今回はこのサンプルをもとに解説をしていきたいと思います。
サンプルアプリの作成
プロジェクトの作成
まずはサンプルのアプリを作るためのプロジェクトを作成します。最初に選ぶプロジェクトは何でも大丈夫ですが、今回は Empty Activity を選択しました。名前は「Sample-realm」としています。
Realmの導入
プロジェクトの作成が完了したら、Realmを導入して使えるようにします。
まずは、”build.gradle(アプリ名)” を開いてください。
既に数行記載がありますが、一番上に以下のコードを記述します。
// build.gradle(Sample-realm) // Top-level build file where you can add configuration options common to all sub-projects/modules. // 以下のbuildscriptを記述 buildscript { repositories { mavenCentral() } dependencies { classpath "io.realm:realm-gradle-plugin:10.11.0" } }
これでRealmのプラグインを追加しています。バージョンはその時によって変わるので、適宜確認してください。
続いては、”build.gradle(:app)” と書かれたファイルを開いてください。その一番上にpluginsと書かれた箇所があると思います。そこに以下のコードを記述します。
// build.gradle(:app) plugins { id 'com.android.application' id 'org.jetbrains.kotlin.android' // 以下のコードを記述 id 'org.jetbrains.kotlin.kapt' } //以下のコードを記述 apply plugin: "realm-android"
すると画面の上部にSync nowという表示が出てくると思いますので、そちらを押してください。
Realmの初期化
Realmの導入は完了しましたので、続いてはRealmの初期化を行っていきます。
Applicationクラスの追加
まずは、Applicationクラスを追加したいので、MainActivityと同じ階層に○○Application(サンプルはSampleApplication)というクラスを作成します。作成したら、中身を編集していきます。
まずは、Realmを使えるように以下のコードを記述してください
// SampleApplication.kt package jp.co.chrono.sample_realm import android.app.Application import io.realm.Realm class SampleApplication: Application() { override fun onCreate() { super.onCreate() Realm.init(this) //Realmの初期化 } }
ここではRealmが使えるようにimportと、onCreate()の中でRealmを初期化しています。
Manifestに記述
Applicationの作成が完了したら、それを “AndroidManifest.xml” に追加します。
applicationタグの中に android:name=”Application名” を記述してください
<application android:allowBackup="true" android:dataExtractionRules="@xml/data_extraction_rules" android:fullBackupContent="@xml/backup_rules" android:icon="@mipmap/ic_launcher" android:label="@string/app_name" android:name="jp.co.chrono.sample_realm.SampleApplication" android:roundIcon="@mipmap/ic_launcher_round" android:supportsRtl="true" android:theme="@style/Theme.Samplerealm" tools:targetApi="31">
この記述でアプリのApplicationクラスがSampleApplicationになります。
これでRealmの初期化も完了です。
レイアウトの設定
続いては、画面に表示するレイアウトの実装をしていきます。ただ、今回の趣旨とは少し離れるので、細かい解説等は省略します。
リストの作り方については、以前のブログでも紹介していますので、気になった方はそちらも参考にしてください。
RecycleViewの追加
今回は、表示する内容がリストになっているので、RecycleViewを使いたいと思います。
まずは、 “build.gradle(:app)” を開いて、dependenciesの中に以下のコードを記述してください。

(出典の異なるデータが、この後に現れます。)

/-- The acknowledgements of a port's classes. -/
def State.acksOf (s : State) (p : Nat) : List Nat := ackClasses.map (fun c => (ackOf (s.classSeq p c)).getD ackNone)

/-- The STATUS frame of a port (Table 09-9). -/
def State.sendStatus (s : State) (p : Nat) : State :=
  (s.sendOn p (.status ((List.range 11).map (fun k => mget 0 (s.port p).freed k)) (s.acksOf p))).modPort p (fun y => { y with
    statusDue := false, statusAt := s.power.uptime })

/-- STATUS goes where a counter or an acknowledgement has changed, at most every 500 ns (R240). -/
def State.dueStatus (s : State) : State :=
  s.each ((List.range 16).filter (fun p => (s.port p).statusDue && s.portUp p &&
    decide ((s.port p).statusAt + 500 ≤ s.power.uptime))) State.sendStatus

/-! ### Exchanges begun (R258, R261) -/

/-- A SECURE message: the next number of its class, whatever the port's state (R258). -/
def State.sendSecure (s : State) (p : Nat) (c : Content) : State :=
  (s.modSeq p 9 (fun x => { x with next := x.next + 1 })).transmit p (s.carrier p c)

/-- This device's HELLO on a port; nonce and ECDH key are free values (Table 09-13; log 4). -/
def State.helloOf (s : State) (p : Nat) : Hello :=
  { version := 1, serial := Config.serial.toNat, device := s.self, port := p,
    nonce := (List.range 32).map (Config.freeByte s.freeCtr),
    ecdh := (List.range 97).map (fun i => Config.freeByte s.freeCtr (32 + i)), chain := Config.certChain }

/-- An exchange begins with HELLO; the fifth within 100 ms enters BACKOFF (R258, R261). -/
def State.startExchange (s : State) (p : Nat) : State :=
  let l := s.within 100000000 (s.port p).secure.starts
  if 4 ≤ l.length then s.backoff p 5
  else
    let h := s.helloOf p
    ((s.modPort p (fun y => { y with secure := { y.secure with
      hello := some h, theirs := none, accepted := false, starts := l ++ [s.power.uptime] } })).draw).sendSecure p (.hello h)

/-- A rekey begins (R261), but not in low-power idle (R386). -/
def State.beginRekey (s : State) (p : Nat) : State :=
  if (s.port p).lpi then s else (s.modPort p (fun y => { y with secure := { y.secure with rekeying := true } })).startExchange p

/-- A port whose numbers have passed 2^47 rekeys (R261). -/
def State.dueRekey (s : State) : State :=
  s.each ((List.range 16).filter (fun p => s.portUp p && !(s.port p).secure.rekeying &&
    (s.port p).seqs.any (fun c => decide (2 ^ 47 < c.2.next) || decide (2 ^ 47 < c.2.top)))) State.beginRekey

/-! ### Receiving -/

/-- The first frame of a new key phase: the receiver turns to the new key and keeps the old phase for a while (R261). -/
def State.turnKey (s : State) (p : Nat) : State :=
  s.modPort p (fun x => { x with
    seqs := x.seqs.map (fun c => (c.1, { c.2 with top := 0, w0 := 0#64, w1 := 0#64, started := false })),
    secure := { x.secure with
      rxKp := !x.secure.rxKp, rekeying := false, oldKey := some x.secure.rxKey, rxKey := x.secure.newRx, oldSeqs := x.seqs } })

/-- What the receiver finds of an arriving frame. -/
inductive Found where
  | good
  | damaged
  | dropped
deriving DecidableEq, Repr

/-- A frame whose tag verified, of the phase in use or of the old one: its number is accepted or dropped (R239); a gap in a retried
class asks for RETRY, an acknowledgement has changed (R240), and a vote's buffer falls free (R249). -/
def State.accept (s : State) (p cls q : Nat) (old : Bool) : State × Found :=
  let c := if old then mget ClassSeq.reset (s.port p).secure.oldSeqs cls else s.classSeq p cls
  match seqAccept c q with
  | none => (s.cnt R.fabReplayDrop, .dropped)
  | some c' =>
    let s1 := if old then s.modPort p (fun x => { x with
        statusDue := true, secure := { x.secure with oldSeqs := mput x.secure.oldSeqs cls c' } })
      else (s.modSeq p cls (fun _ => c')).modPort p (fun x => { x with statusDue := true })
    let next := if c.started then c.top + 1 else 0
    let s2 := s1.when (retried cls && decide (next < q)) (fun t => t.sendOn p (.retry cls next (min 128 (q - next))))
    (s2.when (cls == 7) (fun t => t.release p votePool voteUnits), .good)

/-- Receive a frame of class `cls` on port `p` (R210, R239 to R242, R261): the state with everything counted, and
whether the frame goes on, is damaged, or is dropped. A port that is not UP takes nothing (R262), and a dark or looped one gets
nothing (R224, R233). -/
def State.receive (s : State) (p cls : Nat) (a : Arrival) : State × Found :=
  if !s.hears p then (s, .dropped)
  else
    let s1 := s.takeBlocks p a.codewords
    if !s.portUp p then (s1, .dropped)
    else if a.codewords.any spoils then (s1, .damaged)
    else
      let sec := (s1.port p).secure
      let old := a.kp != sec.rxKp && sec.oldKey.isSome
      let new := a.kp != sec.rxKp && !sec.oldKey.isSome && sec.rekeying
      if !a.tagOk || (a.kp != sec.rxKp && !old && !new) then (s1.authFail p, .damaged)
      else (s1.when new (fun t => t.turnKey p)).accept p cls a.seq old

/-! ### Credits (R249, Tables 09-9 and 09-12) -/

/-- A routed class's number (Table 09-2). -/
def clsNo (c : RClass) : Nat :=
  match c with
  | .req => 2
  | .rsp => 3
  | .mgmt | .mgmtRsp => 4
  | .toss => 5

/-- The pool of a class and VC in the order of Table 09-9. -/
def poolOf (c : RClass) (vc : Nat) : Nat :=
  match c with
  | .req => min vc 2
  | .rsp => 3 + min vc 2
  | .mgmt | .mgmtRsp => 6 + min vc 2
  | .toss => 9

/-- The 32-byte units a frame takes: header and tag, block, data (Table 09-1, R237). -/
def frameUnits (f : RFrame) : Nat := 2 + (f.data.length + 31) / 32

/-- A frame's pool covers the whole frame. -/
def State.covered (s : State) (p : Nat) (f : RFrame) : Bool :=
  decide (frameUnits f ≤ s.credit p (poolOf f.cls f.head.vc))

/-- Units of a receiving port's buffer fall free (Table 09-9). -/
def State.freeUnits (s : State) (p : Nat) (f : RFrame) : State :=
  if 16 ≤ p then s else s.release p (poolOf f.cls f.head.vc) (frameUnits f)

/-- Which of two routed frames an output serves first: class in drain order (R263), then issue time, then source (R253). -/
def served (a b : RFrame) : Bool :=
  let o (f : RFrame) : Nat := match f.cls with
    | .rsp => 0
    | .mgmt | .mgmtRsp => 1
    | .req => 2
    | .toss => 3
  if o a ≠ o b then decide (o a < o b)
  else if a.access.issue ≠ b.access.issue then decide (a.access.issue < b.access.issue)
  else decide (a.head.src ≤ b.head.src)

/-- Insert a frame into an output's order. -/
def insFrame (x : Nat × RFrame) (l : List (Nat × RFrame)) : List (Nat × RFrame) :=
  match l with
  | [] => [x]
  | y :: r => if served x.2 y.2 && !served y.2 x.2 then x :: y :: r else y :: insFrame x r

/-- Send from an output's queue every frame whose turn and credit have come; `blocked` lists the pools whose oldest frame
waits (R249, R253). In low-power idle only MGMT frames go (R386). -/
def State.pumpList (s : State) (p : Nat) (l : List (Nat × RFrame)) (blocked : List Nat) : State × List (Nat × RFrame) :=
  match l with
  | [] => (s, [])
  | (i, f) :: r =>
    let k := poolOf f.cls f.head.vc
    if blocked.contains k || !s.covered p f || ((s.port p).lpi && !dozeClass (clsNo f.cls)) then
      let t := s.pumpList p r (k :: blocked)
      (t.1, (i, f) :: t.2)
    else
      (((s.spend p k (frameUnits f)).sendOn p (.routed f)).freeUnits i f).pumpList p r blocked

/-- Serve an output (R253). -/
def State.pumpPort (s : State) (p : Nat) : State :=
  if !s.portUp p then s
  else
    let t := s.pumpList p (s.port p).queue []
    t.1.modPort p (fun x => { x with queue := t.2 })

/-- Put a frame in an output's queue and serve it. -/
def State.enqueue (s : State) (inp p : Nat) (f : RFrame) : State :=
  (s.modPort p (fun x => { x with queue := insFrame (inp, f) x.queue })).pumpPort p

/-! ### Routing (R10 to R14, R254, R255) -/

/-- Coordinate `d` of a torus number (R11). -/
def coord (n d : Nat) : Nat := n / 16 ^ d % 16

/-- A torus number with coordinate `d` set. -/
def setCoord (n d v : Nat) : Nat := n - coord n d * 16 ^ d + v * 16 ^ d

/-- The torus number of the device at port `p` (Table 01-1). -/
def State.neighbour (s : State) (p : Nat) : Nat :=
  let n := s.rd R.spnPos
  let d := portDim p
  let m := s.dim d
  let v := coord n d
  setCoord n d (if m = 0 then v else if p % 4 < 2 then (v + 1) % m else (v + m - 1) % m)

/-- Minimal distance between two positions on a ring. -/
def ringDist (m a b : Nat) : Nat :=
  let d := if a ≤ b then b - a else a - b
  min d (m - d)

/-- Minimal torus distance between two numbers. -/
def State.dist (s : State) (a b : Nat) : Nat :=
  natSum ((List.range 3).map (fun d => ringDist (s.dim d) (coord a d) (coord b d)))

/-- The active detour table (R255). -/
def State.table (s : State) : Detour := mget Detour.reset s.fabric.detours s.fabric.detour

/-- The SPN.SUBST entry in force that names a logical device (R281). -/
def State.subst (s : State) (dev : Nat) : Option Nat :=
  ((List.range 4).map (fun i => s.inForce R.spnSubst i)).find? (fun v => bit v 31 && bits v 10 0 == dev)

/-- The physical torus number of a logical device in the current placement, which a SUBST entry overrides; none where
there is none (R254 step 1, R281). A torus number outside DIMS is taken like any other (R11, R455; log 49). -/
def State.physical (s : State) (dev : Nat) : Option Nat :=
  match s.subst dev with
  | some v => if bit v 22 then none else some (bits v 21 11)
  | none =>
    let e := mget 0 s.table.map dev
    if bit e 15 then some (bits e 10 0) else none

/-- The other logical devices of the span: those the placement in force names (R250, R359, R385; log 22). -/
def State.others (s : State) : List Nat :=
  let l := s.table.map.map (·.1) ++ (List.range 4).map (fun i => bits (s.inForce R.spnSubst i) 10 0)
  l.dedup.filter (fun n => n != s.self && (s.physical n).isSome)

/-- The ports of a minimal hop that are UP and allowed (R254 step 4). -/
def State.minimal (s : State) (dst : Nat) : List Nat :=
  let here := s.rd R.spnPos
  (List.range 12).filter (fun p => s.portUp p && bit s.table.mask p && !s.dimOne p &&
    decide (s.dist (s.neighbour p) dst < s.dist here dst))

/-- Of ports, the one with most credit in the frame's pool; the lower number on a tie (R254 step 4). -/
def State.mostCredit (s : State) (pool : Nat) (l : List Nat) : Option Nat :=
  l.foldl (fun b p => match b with
    | none => some p
    | some q => if s.credit q pool < s.credit p pool then some p else some q) none

/-- Where a routed frame goes next. -/
inductive Hop where
  | port (p : Nat) (f : RFrame)
  | lost
  | noRoute
deriving DecidableEq, Repr

/-- The escape hop (R254 step 6): only where the entry is valid, the port is UP and the rank rises. -/
def State.escapeHop (s : State) (f : RFrame) : Hop :=
  let e := mget 0 s.table.escape f.head.dst
  let p := bits e 3 0
  let lv := bits e 4 4
  let rank := mget 0 s.table.ranks (2 * p + lv)
  if bit e 7 && s.portUp p && decide (f.head.rank < rank) then
    .port p { f with head := { f.head with vc := 1 + lv, rank := rank, hops := f.head.hops + 1 } }
  else .noRoute
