/-- Step 2: the rights, and for a neighbour's entry, type 1 and quad-visible. -/
def Resolved.right (r : Resolved) (c : Nat) (need : List Nat) : Bool :=
  need.all (fun n => hRight r.entry n) && (r.cluster == c || (hType r.entry == 1 && hRight r.entry 7))

/-- The span address of byte `o` of an access (R130): a paired entry's in half 0's footprint (R198). -/
def State.accessAddr (s : State) (r : Resolved) (o : Nat) : Nat :=
  match hType r.entry with
  | 3 => spanStore s.self (r.cluster / 128) (hQoff r.entry + o)
  | 4 => (hSaddr r.entry + o) % 2 ^ 56
  | _ => spanScratch s.self r.cluster (spdMap r.entry o 0 % 2 ^ 22)

/-- A remote access over bytes [o, o + n) has a well-formed span address (R197, R22). -/
def remoteOk (e : HEntry) (o n : Nat) : Bool := !spanBad (hSaddr e + o) && !spanBad (hSaddr e + o + n - 1)

/-- The first failing check of one lane after steps 1 and 2: 3 CONST_WRITE, 4 MISALIGN, 5 HANDLE_RANGE, 6 SPAN_ADDR, or 7
for none (Table 04-10). -/
def laneStep (e : HEntry) (write : Bool) (o n : Nat) : Nat :=
  if write && hKind e == 2 then 3
  else if o % n ≠ 0 then 4
  else if hLen e < o + n then 5
  else if hType e = 4 ∧ remoteOk e o n = false then 6
  else 7

/-- The fault code of a check (Tables 04-10 and 03-6). -/
def stepCode (k : Nat) : Nat :=
  match k with
  | 1 => 0x21
  | 2 => 0x23
  | 3 => 0x28
  | 4 => 0x24
  | 5 => 0x22
  | _ => 0x25

/-- The failing check of the executing lanes that comes first, with the offset of the lowest lane that fails it (R112). -/
def firstFault (e : HEntry) (write : Bool) (n : Nat) (offs : List Nat) : Option (Nat × Nat) :=
  [3, 4, 5, 6].findSome? (fun k => (offs.find? (fun o => laneStep e write o n == k)).map (fun o => (k, o)))

/-! ### Local accesses (R113, R114, R117) -/

/-- Byte addresses of a lane's access, of the half read or written (R113). -/
def laneAddrs (r : Resolved) (o n : Nat) (write : Bool) : List Nat :=
  hAddrs r.cluster r.entry o n (if write then hWriteHalf r.entry else hReadHalf r.entry)

/-- The bytes each lane of a load reads: lane, bytes. Uncorrectable words, local handles and unleased banks read as R83,
R49 and R115 say; with a bad entry no lane's access is performed (Table 07-3). -/
def State.loadLanes (s : State) (r : Resolved) (n : Nat) (offs : List (Nat × Nat)) : List (Nat × List Byte) :=
  offs.map (fun p => (p.1,
    if r.bad then (List.range n).map (fun i => Config.freeByte s.freeCtr (p.1 * 8 + i))
    else (laneAddrs r p.2 n false).zipIdx.map (fun a => s.readByte 3 (hKind r.entry == 0) (p.1 * 8 + a.2) a.1)))

/-- What a load does besides answering. -/
def State.afterLoad (s : State) (r : Resolved) (t n : Nat) (offs : List (Nat × Nat)) : State :=
  if r.bad then s.draw
  else s.afterRead 3 7 t (offs.flatMap (fun p => laneAddrs r p.2 n false))

/-- A store's lanes write in ascending order, so the highest lane's value stays (R85). -/
def State.storeLanes (s : State) (r : Resolved) (t : Nat) (l : List (Nat × List Byte)) : State :=
  if r.bad then s
  else s.writeBytes 3 7 t (l.flatMap (fun p => laneAddrs r p.1 p.2.length true)) (l.flatMap (·.2))

/-- One lane's atomic: the old word, and the state with the new one (R117). -/
def State.atomLane (s : State) (r : Resolved) (t op o : Nat) (v cas : Word) : State × Word :=
  let a := laneAddrs r o 4 true
  if r.bad then (s.draw, (Config.freeWord s.freeCtr).setWidth 32)
  else
    let m := w32 (leNat (s.readBytes 3 (hKind r.entry == 0) a))
    ((s.afterRead 3 7 t a).writeBytes 3 7 t a (leBytes 4 (atomNew op m v cas).toNat), m)

/-- The lanes of an atomic, ascending. -/
def State.atomLanes (s : State) (r : Resolved) (t op reg : Nat) (x : Group) (l : List (Nat × Nat)) : State × Group :=
  match l with
  | [] => (s, x)
  | (ln, o) :: rest =>
    let a := s.atomLane r t op o (x.treg reg ln) (x.treg (reg + 1) ln)
    a.1.atomLanes r t op reg (x.setT reg ln a.2) rest

/-! ### Remote accesses (R116, R256) -/

/-- An atomic's home sequence number (R256). -/
def State.hsnOf (s : State) (c g l addr : Nat) : Nat :=
  let h := s.dist s.self (addr / 2 ^ 45)
  (s.tick.ns + 17 * (100 + 140 * h) / 10) % 2 ^ 32 * 2 ^ 32 + s.self % 2048 * 2 ^ 20 + c % 512 * 2 ^ 11 + g % 64 * 2 ^ 5 + l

dependencies { implementation 'androidx.core:core-ktx:1.7.0' implementation 'androidx.appcompat:appcompat:1.5.1' implementation 'com.google.android.material:material:1.7.0' implementation 'androidx.constraintlayout:constraintlayout:2.1.4' testImplementation 'junit:junit:4.13.2' androidTestImplementation 'androidx.test.ext:junit:1.1.3' androidTestImplementation 'androidx.test.espresso:espresso-core:3.4.0' //この一行を追加 implementation 'androidx.recyclerview:recyclerview:1.2.1' }
ここでSync Nowが表示されたら、そちらも押してください。
画面のレイアウト
つづいては、画面のレイアウトを設定するので、activity_mainを開き、以下の通りにコードを記述します。細かい設定に関しては自由に決めてしまっても問題ありません。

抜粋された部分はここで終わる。